Yule–Walker Estimation of the Recruitment Series

rec.yw = ar.yw(rec, order=2)
rec.yw$x.mean #  (mean estimate)

## [1] 62.26278

rec.yw$ar #  (coefficient estimates)

## [1]  1.3315874 -0.4445447

sqrt(diag(rec.yw$asy.var.coef)) # = .04, .04 (standard error)

## [1] 0.04222637 0.04222637

rec.yw$var.pred #  (error variance estimate )

## [1] 94.79912

rec.pr = predict(rec.yw, n.ahead=24) 
ts.plot(rec, rec.pr$pred, col=1:2) 
lines(rec.pr$pred + rec.pr$se, col=4, lty=2) 
lines(rec.pr$pred - rec.pr$se, col=4, lty=2)

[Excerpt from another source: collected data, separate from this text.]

/-- On a running part where neither the domain nor a larger one is in recovery, each trigger begins the recovery of its domain
with its code: the package watchdog's expiry (6), an uncorrectable error in a scratchpad or pod memory (3, the region) or in
deep SRAM or LPDDR5X (4, the die, the 4 KiB range being retired), the progress monitor of a stuck region (2), a chunk beyond
the limit on a region engine outside a replay (1), and an accepted RECOVER (7, PENDING). Fence: the recovery stands at step
0 since now, no context of the domain runs, every region of the domain reads FENCED, and memory is untouched. -/
def Obligations.RecoveryTriggers : Prop :=
  ∀ s : State, s.phase = .running → s.diesOk →
      ((∀ r ∈ s.recoveries, r.dom ≠ .package) → s.activation = none → s.hulT7.toNat % 4 = 1 →
        s.t7At + s.hulT7.toNat / 256 * 1000000 ≤ s.gts → ∃ t : State, exec .watchdogExpiry s = .next t ∧ FencedBy s t .package 6) ∧
      (∀ (addr : Nat) (reader : Option ThreadId) (d u off : Nat), locate s.dieCount addr = .scratch d u off →
        s.regionRecovering d (u / 32) = false →
        ∃ t : State, exec (.uncorrectableError .scratchpad addr reader) s = .next t ∧ FencedBy s t (.region d (u / 32)) 3) ∧
      (∀ (addr : Nat) (reader : Option ThreadId) (d q off : Nat), locate s.dieCount addr = .pod d q off →
        s.regionRecovering d (q / 4) = false →
        ∃ t : State, exec (.uncorrectableError .pod addr reader) s = .next t ∧ FencedBy s t (.region d (q / 4)) 3) ∧
      (∀ (addr : Nat) (reader : Option ThreadId) (d off : Nat), locate s.dieCount addr = .deepSram d off → s.dieRecovering d = false →
        ∃ t : State, exec (.uncorrectableError .deepSram addr reader) s = .next t ∧ FencedBy s t (.die d) 4 ∧
          off / 4096 ∈ (t.die d).retiredDs) ∧
      (∀ (addr : Nat) (reader : Option ThreadId) (d off : Nat), locate s.dieCount addr = .lpddr d off → s.dieRecovering d = false →
        (s.die d).retired.length < 786432 →
        ∃ t : State, exec (.uncorrectableError .lpddr addr reader) s = .next t ∧ FencedBy s t (.die d) 4 ∧ off / 4096 ∈ (t.die d).retired) ∧
      (∀ d r : Nat, d < s.dieCount → r < 8 → s.regionRecovering d r = false → s.stuck d r = true →
        ∃ t : State, exec (.progressMonitor d r) s = .next t ∧ FencedBy s t (.region d r) 2) ∧
      (∀ (d place taken : Nat) (e : Engine) (id : ThreadId) (th : Thread) (o : Outst), d < s.dieCount →
        placePresent e (limitPlace e place) = true → s.oldestChunk d e (limitPlace e place) = some (id, taken) →
        s.thread id = some th → th.out.find? (fun q => q.engine == e && !q.done && q.taken.isSome) = some o →
        fabricCode o.opcode = false → taken + s.opLimit ≤ s.gts → s.regionRecovering id.die (id.unit / 32) = false →
        ∃ t : State, exec (.chunkLimitExpiry d e place) s = .next t ∧ FencedBy s t (.region id.die (id.unit / 32)) 1) ∧
      (∀ (d : Datagram) (x : Session), Accepted s d 0x0090 true none none x → d.params.length = 4 → beAt d.params 0 1 < s.dieCount →
        beAt d.params 1 1 ≤ 2 → (beAt d.params 1 1 = 0 → beAt d.params 2 1 < 8) → beAt d.params 3 1 = 0 → s.recoveries = [] →
        ∃ u : State, exec (.recover d) s = .next (u.answer d 0x0090 .wait) ∧ FencedBy s u (recoverDomain d.params) 7)

/-- On a running part, for a present domain whose recovery stands at the step named: the end of the drain makes it SAMPLE; the
end of the sample writes its crash record, clears scratchpads and pod memory of the domain to 0, keeps every other byte, and
makes it RESET; the end of self-test with no failure makes it RETRAIN with the domain's regions at STEP 0 and out of lock
(for the package when the image verifies); the end of retraining locks them; the end of restoring a recovery in native mode
begins round 0 of REPLAY. At each end GTS is as before and no session is lost. Where no recovery stands at the step, nothing
changes; a domain the part does not have faults. -/
def Obligations.RecoveryStepsInOrder : Prop :=
  (∀ (s : State) (x : Domain) (r : Recovery), s.phase = .running → s.domainPresent x = true → s.diesOk → s.memOk →
        (s.recoveryAt x 0 = some r → ∃ t : State, exec (.fenceDrainComplete x) s = .next t ∧ StepEnds s t x 1 ∧ hulReads s t x 2 ∧ t.mem = s.mem) ∧
        (s.recoveryAt x 1 = some r → ∃ t : State, exec (.sampleComplete x) s = .next t ∧ StepEnds s t x 2 ∧ hulReads s t x 3 ∧
          (∀ a, t.byteAt a = if clearedByReset s x a then 0 else s.byteAt a) ∧ ∃ c ∈ t.crash.head?, c.seq = r.seq ∧ c.dom = r.dom) ∧
        (s.recoveryAt x 2 = some r → (x = .package → s.activation = none ∧ s.imageCheck 0 s.image = 0) →
          ∃ t : State, exec (.resetSelftestComplete x []) s = .next t ∧ StepEnds s t x 3 ∧ hulReads s t x 4 ∧ t.mem = s.mem ∧
            ∀ q ∈ s.domainRegions x, ∀ g, (t.die q.1).regions[q.2]? = some g → g.step = 0 ∧ g.locked = false) ∧
        (s.recoveryAt x 3 = some r → ∃ t : State, exec (.retrainComplete x) s = .next t ∧ StepEnds s t x 4 ∧ t.mem = s.mem ∧
            ∀ q ∈ s.domainRegions x, ∀ g, (t.die q.1).regions[q.2]? = some g → g.locked = true) ∧
        (s.recoveryAt x 4 = some r → r.compat = false → r.fromStaged = false → (x ≠ .package) →
          ∃ t : State, exec (.restoreComplete x []) s = .next t ∧ StepEnds s t x 5 ∧ hulReads s t x 5 ∧ t.mem = s.mem)) ∧
    (∀ (s : State) (x : Domain), s.domainPresent x = true →
        (s.recoveryAt x 0 = none → exec (.fenceDrainComplete x) s = .next s) ∧
        (s.recoveryAt x 1 = none → exec (.sampleComplete x) s = .next s) ∧
        (∀ l, s.recoveryAt x 2 = none → exec (.resetSelftestComplete x l) s = .next s) ∧
        (s.recoveryAt x 3 = none → exec (.retrainComplete x) s = .next s) ∧
        (∀ l, s.recoveryAt x 4 = none → exec (.restoreComplete x l) s = .next s) ∧
        (s.recoveryAt x 5 = none → exec (.replayRoundEnd x) s = .next s)) ∧
    (∀ (s : State) (x : Domain), s.domainPresent x = false → ∀ c ∈ [Instr.fenceDrainComplete x, .sampleComplete x,
        .resetSelftestComplete x [], .retrainComplete x, .restoreComplete x [], .replayRoundEnd x, .recoveryStepTimeout x],
        exec c s = .fault .absentElement)

/-- On a running part: after round 15, with every context of the round decided and none waiting for the extra round,
REPLAY_ROUND_END ends the recovery: it is gone, and the regions of its domain read RUN, QUIESCED or QUIESCING; before round
15 the next round begins. A region or die recovery whose step has taken longer than its maximum becomes one of the next
larger domain at Fence with trigger 8; a package recovery leaves the part in the failed state with no recovery and every
region reading RESET. -/
def Obligations.RecoveryEndsOrEscalates : Prop :=
  (∀ (s : State) (x : Domain) (r : Recovery), s.phase = .running → s.domainPresent x = true → s.diesOk →
        s.recoveryAt x 5 = some r → (∀ p ∈ r.running, p.outcome ≠ 0 ∨ (s.replayOutcome p.thread.id).isSome = true) →
        (∀ q ∈ s.recoveries, q.dom = x → q = r) →
        (r.round < 15 → ∃ t : State, exec (.replayRoundEnd x) s = .next t ∧ ∃ q ∈ t.recoveries, q.dom = x ∧ q.round = r.round + 1) ∧
        (r.round = 15 → (∀ p ∈ r.suspects, p.round ≠ 16) → ∃ t : State, exec (.replayRoundEnd x) s = .next t ∧
          (∀ q ∈ t.recoveries, q.dom ≠ x) ∧
          ∀ q ∈ s.domainRegions x, ∀ g, (t.die q.1).regions[q.2]? = some g → g.hul = 0 ∨ g.hul = 6 ∨ g.hul = 7)) ∧
    (∀ (s : State) (x y : Domain) (r : Recovery), s.phase = .running → s.domainPresent x = true → s.diesOk →
        s.recoveries.find? (·.dom == x) = some r → r.step < 5 → r.stepAt + stepMax x r.step * 1000000 < s.gts →
        largerDomain x = some y → ∃ t : State, exec (.recoveryStepTimeout x) s = .next t ∧ FencedBy s t y 8) ∧
    (∀ (s : State) (r : Recovery), s.phase = .running → s.recoveries.find? (·.dom == .package) = some r → r.step < 5 → s.diesOk →
        r.stepAt + stepMax .package r.step * 1000000 < s.gts → ∃ t : State, exec (.recoveryStepTimeout .package) s = .next t ∧
          t.phase = .failed ∧ t.recoveries = [] ∧ t.mem = s.mem ∧
          ∀ d < s.dieCount, ∀ k g, k < 8 → (t.die d).regions[k]? = some g → g.hul = 3)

MLE for the Recruitment Series

rec.mle = ar.mle(rec, order=2) 
rec.mle$x.mean

## [1] 62.26153

rec.mle$ar

## [1]  1.3512809 -0.4612736

sqrt(diag(rec.mle$asy.var.coef))

## [1] 0.04099159 0.04099159

Fitting Glacial Varve Series

Consider the series of glacial varve thicknesses from Massachusetts for n = 634 years. It was argued that a first-order moving average model might fit the logarithmically transformed and differenced varve series. The sample ACF and PACF, shown in figures, confirm the tendency of \(\Delta \log(x_t)\) to behave as a first-order moving average process as the ACF has only a significant peak at lag one and the PACF decreases exponentially.

x = diff(log(varve))
acf(x)

pacf(x)

# Evaluate Sc on a Grid

c(0)->w ->z
c() ->Sc->Sz->Szw 
num = length(x)
th = seq(-.3,-.94,-.01) 
for (p in 1:length(th)){
  for (i in 2:num){ w[i] = x[i]-th[p]*w[i-1] } 
  Sc[p] = sum(w^2) }
plot(th, Sc, type="l", ylab=expression(S[c](theta)), xlab=expression(theta),
             lwd=2)

# Gauss-Newton Estimation
r = acf(x, lag=1, plot=FALSE)$acf[-1]
rstart = (1-sqrt(1-4*(r^2)))/(2*r) 
c(0) ->w->z
c() ->Sc->Sz->Szw->para 
niter = 12
para[1] = rstart

for (p in 1:niter){
   for (i in 2:num){ w[i] = x[i]-para[p]*w[i-1] 
                     z[i] = w[i-1]-para[p]*z[i-1] }
   Sc[p] = sum(w^2)
   Sz[p] = sum(z^2)
   Szw[p] =sum(z*w)
   para[p+1] = para[p] + Szw[p]/Sz[p]  }

round(cbind(iteration=0:(niter-1), thetahat=para[1:niter] , Sc , Sz ), 3)

##       iteration thetahat      Sc      Sz
##  [1,]         0   -0.495 158.739 171.240
##  [2,]         1   -0.668 150.747 235.266
##  [3,]         2   -0.733 149.264 300.562
##  [4,]         3   -0.756 149.031 336.823
##  [5,]         4   -0.766 148.990 354.173
##  [6,]         5   -0.769 148.982 362.167
##  [7,]         6   -0.771 148.980 365.801
##  [8,]         7   -0.772 148.980 367.446
##  [9,]         8   -0.772 148.980 368.188
## [10,]         9   -0.772 148.980 368.522
## [11,]        10   -0.773 148.980 368.673
## [12,]        11   -0.773 148.980 368.741

abline(v = para[1:12], lty=2)
points(para[1:12], Sc[1:12], pch=16)

Figure abvoe displays the conditional sum of squares, \(Sc(\theta)\) as a function of \(\theta\), as well as indicating the values of each step of the Gauss–Newton algorithm. that the Gauss–Newton procedure takes large steps toward the minimum initially, and then takes very small steps as it gets close to the minimizing value.